[Saved data entries]
- - -
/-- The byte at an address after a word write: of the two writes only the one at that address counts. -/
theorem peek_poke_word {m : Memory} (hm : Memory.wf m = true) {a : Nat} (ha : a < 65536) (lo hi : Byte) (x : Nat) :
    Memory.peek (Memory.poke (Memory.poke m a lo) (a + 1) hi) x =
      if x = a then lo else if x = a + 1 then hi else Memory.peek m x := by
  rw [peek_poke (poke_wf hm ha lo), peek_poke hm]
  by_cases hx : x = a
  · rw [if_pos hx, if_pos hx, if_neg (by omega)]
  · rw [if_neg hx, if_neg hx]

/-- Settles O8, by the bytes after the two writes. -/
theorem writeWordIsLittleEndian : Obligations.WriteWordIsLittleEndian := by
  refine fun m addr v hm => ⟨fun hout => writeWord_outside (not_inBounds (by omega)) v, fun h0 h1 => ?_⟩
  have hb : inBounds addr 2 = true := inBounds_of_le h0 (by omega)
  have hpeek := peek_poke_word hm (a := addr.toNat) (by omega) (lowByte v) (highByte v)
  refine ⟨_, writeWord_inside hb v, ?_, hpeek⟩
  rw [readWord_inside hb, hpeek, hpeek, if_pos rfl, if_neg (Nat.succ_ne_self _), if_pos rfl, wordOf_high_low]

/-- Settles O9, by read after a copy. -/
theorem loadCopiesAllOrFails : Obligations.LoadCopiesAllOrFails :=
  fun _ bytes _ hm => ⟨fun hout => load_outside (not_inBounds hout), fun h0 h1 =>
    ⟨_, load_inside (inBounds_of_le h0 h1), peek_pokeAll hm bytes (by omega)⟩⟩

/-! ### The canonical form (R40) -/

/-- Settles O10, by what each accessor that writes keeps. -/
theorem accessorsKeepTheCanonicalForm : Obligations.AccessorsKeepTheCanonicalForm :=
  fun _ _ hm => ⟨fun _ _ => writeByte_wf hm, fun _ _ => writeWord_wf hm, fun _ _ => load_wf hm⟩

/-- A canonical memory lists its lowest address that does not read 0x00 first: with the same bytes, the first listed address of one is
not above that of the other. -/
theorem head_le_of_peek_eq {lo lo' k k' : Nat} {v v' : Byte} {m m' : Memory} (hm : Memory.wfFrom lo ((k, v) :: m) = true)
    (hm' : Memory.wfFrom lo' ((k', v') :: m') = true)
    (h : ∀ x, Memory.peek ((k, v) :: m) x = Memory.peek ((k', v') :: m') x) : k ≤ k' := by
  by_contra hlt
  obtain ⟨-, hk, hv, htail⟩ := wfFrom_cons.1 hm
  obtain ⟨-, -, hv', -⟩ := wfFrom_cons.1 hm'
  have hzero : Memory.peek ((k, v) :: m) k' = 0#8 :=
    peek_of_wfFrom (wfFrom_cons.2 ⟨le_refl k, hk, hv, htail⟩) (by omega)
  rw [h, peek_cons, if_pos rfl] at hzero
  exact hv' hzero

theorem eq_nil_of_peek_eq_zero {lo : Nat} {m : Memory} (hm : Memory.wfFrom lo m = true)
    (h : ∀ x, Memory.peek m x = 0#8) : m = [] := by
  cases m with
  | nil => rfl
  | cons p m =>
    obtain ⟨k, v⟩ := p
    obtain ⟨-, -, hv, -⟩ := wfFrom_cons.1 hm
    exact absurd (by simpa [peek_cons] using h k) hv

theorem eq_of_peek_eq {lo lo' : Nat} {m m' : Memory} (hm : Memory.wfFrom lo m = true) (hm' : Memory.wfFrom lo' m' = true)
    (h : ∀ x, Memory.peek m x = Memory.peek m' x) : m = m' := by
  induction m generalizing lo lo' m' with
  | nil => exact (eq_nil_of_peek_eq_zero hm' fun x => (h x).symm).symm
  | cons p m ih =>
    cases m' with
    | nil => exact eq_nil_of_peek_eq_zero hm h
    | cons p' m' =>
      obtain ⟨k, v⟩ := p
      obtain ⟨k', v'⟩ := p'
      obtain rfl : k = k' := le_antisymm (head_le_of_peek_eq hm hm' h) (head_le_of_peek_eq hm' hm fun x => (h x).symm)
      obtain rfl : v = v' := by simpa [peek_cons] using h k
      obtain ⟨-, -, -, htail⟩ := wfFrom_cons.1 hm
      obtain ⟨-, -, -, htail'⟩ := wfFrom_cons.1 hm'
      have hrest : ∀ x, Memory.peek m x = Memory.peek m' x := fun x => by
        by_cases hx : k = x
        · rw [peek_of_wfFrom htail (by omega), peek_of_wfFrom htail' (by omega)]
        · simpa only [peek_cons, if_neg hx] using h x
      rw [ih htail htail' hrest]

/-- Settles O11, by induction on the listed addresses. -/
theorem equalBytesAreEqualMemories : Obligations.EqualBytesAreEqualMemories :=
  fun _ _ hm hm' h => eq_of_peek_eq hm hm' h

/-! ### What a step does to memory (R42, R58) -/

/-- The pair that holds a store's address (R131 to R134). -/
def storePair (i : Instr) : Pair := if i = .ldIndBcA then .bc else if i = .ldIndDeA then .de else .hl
- - -
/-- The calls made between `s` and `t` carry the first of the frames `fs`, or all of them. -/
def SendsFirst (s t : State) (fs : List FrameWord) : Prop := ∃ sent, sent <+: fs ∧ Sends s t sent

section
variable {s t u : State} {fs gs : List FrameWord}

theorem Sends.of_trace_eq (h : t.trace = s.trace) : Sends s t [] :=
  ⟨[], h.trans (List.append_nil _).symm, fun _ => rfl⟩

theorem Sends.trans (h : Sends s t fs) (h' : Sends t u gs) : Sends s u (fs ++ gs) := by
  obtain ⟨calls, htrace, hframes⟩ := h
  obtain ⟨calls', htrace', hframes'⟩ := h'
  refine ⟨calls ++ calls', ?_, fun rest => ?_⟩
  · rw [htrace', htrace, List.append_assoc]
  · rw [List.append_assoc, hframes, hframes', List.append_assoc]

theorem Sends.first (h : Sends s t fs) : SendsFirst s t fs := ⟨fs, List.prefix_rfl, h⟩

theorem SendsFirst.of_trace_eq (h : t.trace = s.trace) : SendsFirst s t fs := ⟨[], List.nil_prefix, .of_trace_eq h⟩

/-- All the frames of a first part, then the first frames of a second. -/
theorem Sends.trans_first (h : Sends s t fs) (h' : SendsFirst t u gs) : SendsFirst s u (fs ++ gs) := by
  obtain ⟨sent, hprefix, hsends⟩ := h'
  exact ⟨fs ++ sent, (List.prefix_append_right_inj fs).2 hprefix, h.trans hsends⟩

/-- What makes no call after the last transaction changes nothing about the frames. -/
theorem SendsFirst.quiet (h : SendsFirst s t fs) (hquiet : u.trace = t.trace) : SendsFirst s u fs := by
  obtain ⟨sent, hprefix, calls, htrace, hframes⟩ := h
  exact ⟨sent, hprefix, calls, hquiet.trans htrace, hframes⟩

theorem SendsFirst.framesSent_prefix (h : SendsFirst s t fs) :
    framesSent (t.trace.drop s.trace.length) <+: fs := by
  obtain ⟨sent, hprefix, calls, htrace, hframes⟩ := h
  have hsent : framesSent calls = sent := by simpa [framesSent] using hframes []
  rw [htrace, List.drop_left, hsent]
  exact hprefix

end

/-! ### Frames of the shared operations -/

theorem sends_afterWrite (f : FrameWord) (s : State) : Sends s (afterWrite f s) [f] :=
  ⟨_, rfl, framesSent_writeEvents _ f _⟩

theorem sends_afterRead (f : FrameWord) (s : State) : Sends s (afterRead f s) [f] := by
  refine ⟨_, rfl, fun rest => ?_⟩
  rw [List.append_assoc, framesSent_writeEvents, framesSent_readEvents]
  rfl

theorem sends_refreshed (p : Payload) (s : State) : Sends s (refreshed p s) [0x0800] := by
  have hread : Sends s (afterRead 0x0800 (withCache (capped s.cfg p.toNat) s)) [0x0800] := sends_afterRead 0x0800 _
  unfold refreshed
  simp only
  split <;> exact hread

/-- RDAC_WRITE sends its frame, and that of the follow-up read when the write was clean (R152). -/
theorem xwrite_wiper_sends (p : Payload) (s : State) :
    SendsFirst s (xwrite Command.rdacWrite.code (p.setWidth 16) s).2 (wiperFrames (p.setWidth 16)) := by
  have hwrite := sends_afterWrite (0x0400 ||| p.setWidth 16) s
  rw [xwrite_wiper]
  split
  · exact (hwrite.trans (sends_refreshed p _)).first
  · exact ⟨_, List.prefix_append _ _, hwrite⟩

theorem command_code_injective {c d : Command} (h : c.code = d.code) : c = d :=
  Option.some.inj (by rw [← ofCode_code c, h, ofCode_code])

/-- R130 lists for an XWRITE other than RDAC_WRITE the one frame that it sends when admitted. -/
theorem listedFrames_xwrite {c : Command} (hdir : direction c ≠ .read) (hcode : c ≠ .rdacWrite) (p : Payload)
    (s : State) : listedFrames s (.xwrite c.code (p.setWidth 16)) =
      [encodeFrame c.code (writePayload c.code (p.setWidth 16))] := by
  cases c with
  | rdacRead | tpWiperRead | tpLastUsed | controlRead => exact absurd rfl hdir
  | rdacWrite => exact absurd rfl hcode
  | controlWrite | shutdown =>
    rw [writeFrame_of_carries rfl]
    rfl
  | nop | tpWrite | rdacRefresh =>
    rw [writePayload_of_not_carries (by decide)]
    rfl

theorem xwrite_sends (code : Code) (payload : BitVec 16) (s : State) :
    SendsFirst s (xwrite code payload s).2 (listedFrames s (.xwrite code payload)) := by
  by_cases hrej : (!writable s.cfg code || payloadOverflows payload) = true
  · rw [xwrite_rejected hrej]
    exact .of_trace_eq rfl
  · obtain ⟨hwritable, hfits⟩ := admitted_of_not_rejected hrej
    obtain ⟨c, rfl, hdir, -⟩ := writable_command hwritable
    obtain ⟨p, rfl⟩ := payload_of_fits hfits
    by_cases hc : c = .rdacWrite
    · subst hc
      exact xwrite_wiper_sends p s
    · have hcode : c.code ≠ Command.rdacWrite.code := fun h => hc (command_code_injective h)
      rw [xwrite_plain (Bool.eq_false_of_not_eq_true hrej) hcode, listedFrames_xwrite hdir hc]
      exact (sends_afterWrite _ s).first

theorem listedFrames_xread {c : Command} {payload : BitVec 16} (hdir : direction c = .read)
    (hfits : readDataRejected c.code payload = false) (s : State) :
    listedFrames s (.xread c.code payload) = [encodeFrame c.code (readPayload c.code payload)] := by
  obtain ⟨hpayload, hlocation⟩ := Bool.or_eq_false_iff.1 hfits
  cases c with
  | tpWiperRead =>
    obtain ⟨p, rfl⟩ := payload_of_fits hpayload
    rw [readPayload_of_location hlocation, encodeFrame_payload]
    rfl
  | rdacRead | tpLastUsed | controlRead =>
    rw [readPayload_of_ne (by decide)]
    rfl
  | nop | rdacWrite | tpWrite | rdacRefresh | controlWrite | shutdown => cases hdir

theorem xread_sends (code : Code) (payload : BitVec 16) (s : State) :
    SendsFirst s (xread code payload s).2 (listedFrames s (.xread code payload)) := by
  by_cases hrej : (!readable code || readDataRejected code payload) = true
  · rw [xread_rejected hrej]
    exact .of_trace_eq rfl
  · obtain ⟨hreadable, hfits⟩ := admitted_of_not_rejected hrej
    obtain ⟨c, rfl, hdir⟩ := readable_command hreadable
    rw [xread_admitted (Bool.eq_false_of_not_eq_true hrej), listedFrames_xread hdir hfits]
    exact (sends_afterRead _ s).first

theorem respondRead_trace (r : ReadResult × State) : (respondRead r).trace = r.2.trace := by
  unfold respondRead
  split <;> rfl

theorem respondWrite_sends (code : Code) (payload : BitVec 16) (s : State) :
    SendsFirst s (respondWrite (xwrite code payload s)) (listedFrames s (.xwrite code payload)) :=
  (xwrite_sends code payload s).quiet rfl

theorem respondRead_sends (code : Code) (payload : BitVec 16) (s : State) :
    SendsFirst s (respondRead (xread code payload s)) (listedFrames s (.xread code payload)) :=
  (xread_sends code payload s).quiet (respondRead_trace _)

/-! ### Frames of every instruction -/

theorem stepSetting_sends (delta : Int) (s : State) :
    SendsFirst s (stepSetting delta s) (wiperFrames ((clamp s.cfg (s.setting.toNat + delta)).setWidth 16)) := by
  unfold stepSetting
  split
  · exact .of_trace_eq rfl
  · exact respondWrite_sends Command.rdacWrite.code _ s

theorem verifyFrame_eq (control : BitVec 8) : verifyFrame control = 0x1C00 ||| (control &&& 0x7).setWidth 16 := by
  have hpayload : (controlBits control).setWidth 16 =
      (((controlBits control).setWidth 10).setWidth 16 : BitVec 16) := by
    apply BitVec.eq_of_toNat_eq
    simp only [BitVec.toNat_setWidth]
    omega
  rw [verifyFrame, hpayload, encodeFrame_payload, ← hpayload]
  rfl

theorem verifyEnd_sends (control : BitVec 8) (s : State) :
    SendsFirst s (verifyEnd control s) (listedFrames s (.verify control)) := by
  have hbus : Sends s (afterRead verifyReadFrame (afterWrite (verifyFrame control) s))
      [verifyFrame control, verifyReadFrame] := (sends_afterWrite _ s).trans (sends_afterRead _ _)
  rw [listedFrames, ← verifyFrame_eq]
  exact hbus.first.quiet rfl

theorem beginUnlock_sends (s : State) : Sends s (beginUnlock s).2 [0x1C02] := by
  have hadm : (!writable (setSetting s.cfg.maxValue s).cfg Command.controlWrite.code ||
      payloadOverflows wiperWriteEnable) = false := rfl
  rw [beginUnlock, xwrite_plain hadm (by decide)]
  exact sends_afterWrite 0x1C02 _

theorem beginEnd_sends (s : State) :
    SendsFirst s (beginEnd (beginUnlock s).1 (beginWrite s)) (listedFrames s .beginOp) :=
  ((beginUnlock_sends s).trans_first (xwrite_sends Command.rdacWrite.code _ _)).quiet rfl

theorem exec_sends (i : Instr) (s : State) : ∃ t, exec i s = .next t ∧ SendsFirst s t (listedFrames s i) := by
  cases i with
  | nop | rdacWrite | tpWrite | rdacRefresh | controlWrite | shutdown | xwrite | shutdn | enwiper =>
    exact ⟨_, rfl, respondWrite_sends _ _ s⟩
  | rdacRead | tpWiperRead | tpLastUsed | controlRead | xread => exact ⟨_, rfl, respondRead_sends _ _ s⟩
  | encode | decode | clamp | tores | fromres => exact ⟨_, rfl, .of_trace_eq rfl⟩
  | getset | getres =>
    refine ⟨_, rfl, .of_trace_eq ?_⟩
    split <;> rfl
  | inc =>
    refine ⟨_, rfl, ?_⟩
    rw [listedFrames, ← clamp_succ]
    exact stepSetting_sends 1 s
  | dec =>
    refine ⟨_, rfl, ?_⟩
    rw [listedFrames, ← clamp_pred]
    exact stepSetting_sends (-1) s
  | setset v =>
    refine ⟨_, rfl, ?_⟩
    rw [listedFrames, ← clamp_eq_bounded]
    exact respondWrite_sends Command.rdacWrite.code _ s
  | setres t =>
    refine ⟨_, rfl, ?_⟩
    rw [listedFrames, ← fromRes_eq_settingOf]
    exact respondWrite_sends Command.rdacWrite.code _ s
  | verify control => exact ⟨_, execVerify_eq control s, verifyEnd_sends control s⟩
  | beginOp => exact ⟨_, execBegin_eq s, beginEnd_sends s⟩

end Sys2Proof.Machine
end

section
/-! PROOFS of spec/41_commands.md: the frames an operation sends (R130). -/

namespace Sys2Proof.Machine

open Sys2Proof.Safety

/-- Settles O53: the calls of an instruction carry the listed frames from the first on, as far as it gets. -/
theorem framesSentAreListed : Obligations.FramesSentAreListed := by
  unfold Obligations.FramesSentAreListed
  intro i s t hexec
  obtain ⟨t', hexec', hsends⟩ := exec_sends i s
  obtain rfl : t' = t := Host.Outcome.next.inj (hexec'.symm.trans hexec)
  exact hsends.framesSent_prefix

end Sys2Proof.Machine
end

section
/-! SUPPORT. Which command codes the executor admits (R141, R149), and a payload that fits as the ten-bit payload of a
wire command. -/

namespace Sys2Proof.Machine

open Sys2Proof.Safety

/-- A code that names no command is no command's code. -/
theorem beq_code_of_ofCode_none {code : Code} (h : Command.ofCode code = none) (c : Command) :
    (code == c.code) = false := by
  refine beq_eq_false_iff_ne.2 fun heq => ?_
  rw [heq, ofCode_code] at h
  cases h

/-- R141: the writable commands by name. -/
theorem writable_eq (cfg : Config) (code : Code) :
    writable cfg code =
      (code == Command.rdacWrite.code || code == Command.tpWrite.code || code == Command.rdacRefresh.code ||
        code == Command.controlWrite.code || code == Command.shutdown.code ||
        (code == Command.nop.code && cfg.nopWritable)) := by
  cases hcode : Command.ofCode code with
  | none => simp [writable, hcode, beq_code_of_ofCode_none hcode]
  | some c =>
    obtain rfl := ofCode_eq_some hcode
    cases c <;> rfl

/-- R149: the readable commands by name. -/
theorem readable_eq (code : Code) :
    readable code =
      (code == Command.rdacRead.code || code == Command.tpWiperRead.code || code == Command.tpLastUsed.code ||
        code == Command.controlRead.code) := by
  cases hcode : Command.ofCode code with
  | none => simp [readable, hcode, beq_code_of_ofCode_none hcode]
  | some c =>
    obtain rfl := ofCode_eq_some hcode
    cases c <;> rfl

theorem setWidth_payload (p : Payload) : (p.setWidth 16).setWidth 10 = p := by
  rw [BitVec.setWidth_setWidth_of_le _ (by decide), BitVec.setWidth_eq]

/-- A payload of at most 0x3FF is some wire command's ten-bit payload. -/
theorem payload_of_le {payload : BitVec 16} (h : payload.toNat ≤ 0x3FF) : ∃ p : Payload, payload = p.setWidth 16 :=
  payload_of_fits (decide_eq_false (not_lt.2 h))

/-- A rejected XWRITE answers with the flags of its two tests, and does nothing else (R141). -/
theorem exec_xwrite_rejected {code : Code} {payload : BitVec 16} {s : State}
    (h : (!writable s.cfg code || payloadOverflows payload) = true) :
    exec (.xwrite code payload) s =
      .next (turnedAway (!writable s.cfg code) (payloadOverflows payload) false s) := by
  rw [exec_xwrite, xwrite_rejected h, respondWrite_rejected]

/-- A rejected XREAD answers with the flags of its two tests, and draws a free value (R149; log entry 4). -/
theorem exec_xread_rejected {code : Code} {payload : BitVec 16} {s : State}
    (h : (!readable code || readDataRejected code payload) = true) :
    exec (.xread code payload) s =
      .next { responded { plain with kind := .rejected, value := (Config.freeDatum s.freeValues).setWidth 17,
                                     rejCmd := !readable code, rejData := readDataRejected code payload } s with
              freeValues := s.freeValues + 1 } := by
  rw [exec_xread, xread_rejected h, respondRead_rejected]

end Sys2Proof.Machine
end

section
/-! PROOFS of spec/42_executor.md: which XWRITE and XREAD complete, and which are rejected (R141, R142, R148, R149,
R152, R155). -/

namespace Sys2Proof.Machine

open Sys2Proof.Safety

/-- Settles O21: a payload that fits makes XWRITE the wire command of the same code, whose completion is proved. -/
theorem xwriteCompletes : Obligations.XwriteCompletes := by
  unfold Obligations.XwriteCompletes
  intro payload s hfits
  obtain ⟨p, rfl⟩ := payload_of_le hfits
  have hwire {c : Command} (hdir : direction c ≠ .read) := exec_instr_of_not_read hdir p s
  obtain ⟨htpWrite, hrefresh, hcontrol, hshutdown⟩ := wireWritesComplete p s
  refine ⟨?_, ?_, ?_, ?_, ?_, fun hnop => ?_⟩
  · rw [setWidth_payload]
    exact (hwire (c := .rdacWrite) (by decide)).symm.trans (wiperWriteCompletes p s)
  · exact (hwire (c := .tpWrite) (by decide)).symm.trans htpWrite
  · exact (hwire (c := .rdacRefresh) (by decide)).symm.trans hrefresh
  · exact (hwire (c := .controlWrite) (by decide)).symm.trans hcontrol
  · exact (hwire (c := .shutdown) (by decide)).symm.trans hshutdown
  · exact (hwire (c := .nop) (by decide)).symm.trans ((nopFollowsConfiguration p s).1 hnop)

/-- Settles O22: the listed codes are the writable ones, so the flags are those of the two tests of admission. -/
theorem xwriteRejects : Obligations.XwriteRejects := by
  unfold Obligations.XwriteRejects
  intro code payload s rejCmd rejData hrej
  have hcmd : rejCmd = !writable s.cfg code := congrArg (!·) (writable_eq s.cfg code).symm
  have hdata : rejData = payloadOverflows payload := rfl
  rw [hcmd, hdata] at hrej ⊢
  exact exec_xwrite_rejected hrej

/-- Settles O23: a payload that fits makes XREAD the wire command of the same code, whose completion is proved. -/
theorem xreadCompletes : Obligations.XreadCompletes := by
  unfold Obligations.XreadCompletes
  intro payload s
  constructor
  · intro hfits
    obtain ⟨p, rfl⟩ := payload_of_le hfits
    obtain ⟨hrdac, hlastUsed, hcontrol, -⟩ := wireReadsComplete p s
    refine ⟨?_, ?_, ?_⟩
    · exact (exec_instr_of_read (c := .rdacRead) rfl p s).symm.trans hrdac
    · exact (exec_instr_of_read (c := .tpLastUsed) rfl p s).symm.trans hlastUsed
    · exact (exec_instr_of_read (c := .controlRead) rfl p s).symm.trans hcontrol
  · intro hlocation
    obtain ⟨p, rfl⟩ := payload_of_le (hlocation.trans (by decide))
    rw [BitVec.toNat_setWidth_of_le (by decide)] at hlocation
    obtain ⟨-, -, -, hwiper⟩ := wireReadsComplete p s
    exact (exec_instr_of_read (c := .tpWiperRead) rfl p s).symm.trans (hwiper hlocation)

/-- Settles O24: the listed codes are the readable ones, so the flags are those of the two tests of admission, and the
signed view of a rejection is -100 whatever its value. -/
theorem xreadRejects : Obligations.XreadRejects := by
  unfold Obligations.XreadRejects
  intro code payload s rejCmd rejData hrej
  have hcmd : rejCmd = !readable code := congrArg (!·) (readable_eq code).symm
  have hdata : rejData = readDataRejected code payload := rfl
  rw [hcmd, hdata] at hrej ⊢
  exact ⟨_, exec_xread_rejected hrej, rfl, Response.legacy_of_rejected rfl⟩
- - -
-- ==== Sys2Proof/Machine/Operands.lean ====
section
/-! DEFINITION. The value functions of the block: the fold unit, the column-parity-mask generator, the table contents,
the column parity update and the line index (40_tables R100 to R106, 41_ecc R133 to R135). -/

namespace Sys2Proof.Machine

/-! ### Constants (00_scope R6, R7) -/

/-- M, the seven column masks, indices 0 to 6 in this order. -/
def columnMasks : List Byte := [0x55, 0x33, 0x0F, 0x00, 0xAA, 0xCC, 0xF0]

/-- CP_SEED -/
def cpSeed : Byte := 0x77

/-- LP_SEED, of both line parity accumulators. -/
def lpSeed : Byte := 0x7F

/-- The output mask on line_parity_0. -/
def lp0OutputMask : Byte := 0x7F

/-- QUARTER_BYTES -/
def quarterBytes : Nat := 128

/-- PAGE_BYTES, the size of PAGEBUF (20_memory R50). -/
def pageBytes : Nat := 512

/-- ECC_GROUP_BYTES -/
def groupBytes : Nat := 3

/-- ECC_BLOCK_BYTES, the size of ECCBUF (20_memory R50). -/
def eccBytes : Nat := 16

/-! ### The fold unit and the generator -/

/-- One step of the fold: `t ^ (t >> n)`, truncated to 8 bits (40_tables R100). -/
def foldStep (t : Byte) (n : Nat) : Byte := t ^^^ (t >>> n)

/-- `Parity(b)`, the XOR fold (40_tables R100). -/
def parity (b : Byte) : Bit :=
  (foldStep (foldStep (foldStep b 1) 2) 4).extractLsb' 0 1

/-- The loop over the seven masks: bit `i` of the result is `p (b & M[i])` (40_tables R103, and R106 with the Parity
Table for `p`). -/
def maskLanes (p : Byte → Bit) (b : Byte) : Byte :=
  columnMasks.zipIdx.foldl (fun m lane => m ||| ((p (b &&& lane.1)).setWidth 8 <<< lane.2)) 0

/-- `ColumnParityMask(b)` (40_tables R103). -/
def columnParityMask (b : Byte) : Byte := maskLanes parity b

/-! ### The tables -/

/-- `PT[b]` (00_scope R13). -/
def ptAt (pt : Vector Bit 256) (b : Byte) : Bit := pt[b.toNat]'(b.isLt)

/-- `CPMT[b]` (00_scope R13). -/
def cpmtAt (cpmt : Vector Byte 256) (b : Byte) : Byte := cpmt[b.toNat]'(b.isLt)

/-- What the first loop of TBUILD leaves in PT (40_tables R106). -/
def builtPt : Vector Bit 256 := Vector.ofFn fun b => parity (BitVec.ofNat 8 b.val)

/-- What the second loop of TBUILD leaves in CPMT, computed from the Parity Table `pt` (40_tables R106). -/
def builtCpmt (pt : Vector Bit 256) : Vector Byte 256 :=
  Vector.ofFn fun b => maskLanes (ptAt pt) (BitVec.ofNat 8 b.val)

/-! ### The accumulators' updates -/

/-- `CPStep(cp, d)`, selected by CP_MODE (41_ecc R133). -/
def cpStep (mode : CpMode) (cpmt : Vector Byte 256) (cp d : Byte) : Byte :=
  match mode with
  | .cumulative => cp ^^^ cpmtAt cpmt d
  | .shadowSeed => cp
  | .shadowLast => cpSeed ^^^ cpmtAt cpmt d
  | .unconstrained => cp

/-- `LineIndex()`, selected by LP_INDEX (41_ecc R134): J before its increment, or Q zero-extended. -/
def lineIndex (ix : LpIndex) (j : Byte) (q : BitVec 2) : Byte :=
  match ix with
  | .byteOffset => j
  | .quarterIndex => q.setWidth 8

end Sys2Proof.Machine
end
- - -
Could you retype exactly the lines above, starting at the line that contains "def eccBytes : Nat := 16" and ending at the line that contains "columnMasks.zipIdx.foldl (fun m", and nothing more?

### Completed task
def eccBytes : Nat := 16

/-! ### The fold unit and the generator -/

/-- One step of the fold: `t ^ (t >> n)`, truncated to 8 bits (40_tables R100). -/
def foldStep (t : Byte) (n : Nat) : Byte := t ^^^ (t >>> n)

/-- `Parity(b)`, the XOR fold (40_tables R100). -/
def parity (b : Byte) : Bit :=
  (foldStep (foldStep (foldStep b 1) 2) 4).extractLsb' 0 1

/-- The loop over the seven masks: bit `i` of the result is `p (b & M[i])` (40_tables R103, and R106 with the Parity
Table for `p`). -/
def maskLanes (p : Byte → Bit) (b : Byte) : Byte :=
  columnMasks.zipIdx.foldl (fun m lane => m ||| ((p (b &&& lane.1)).setWidth 8 <<< lane.2)) 0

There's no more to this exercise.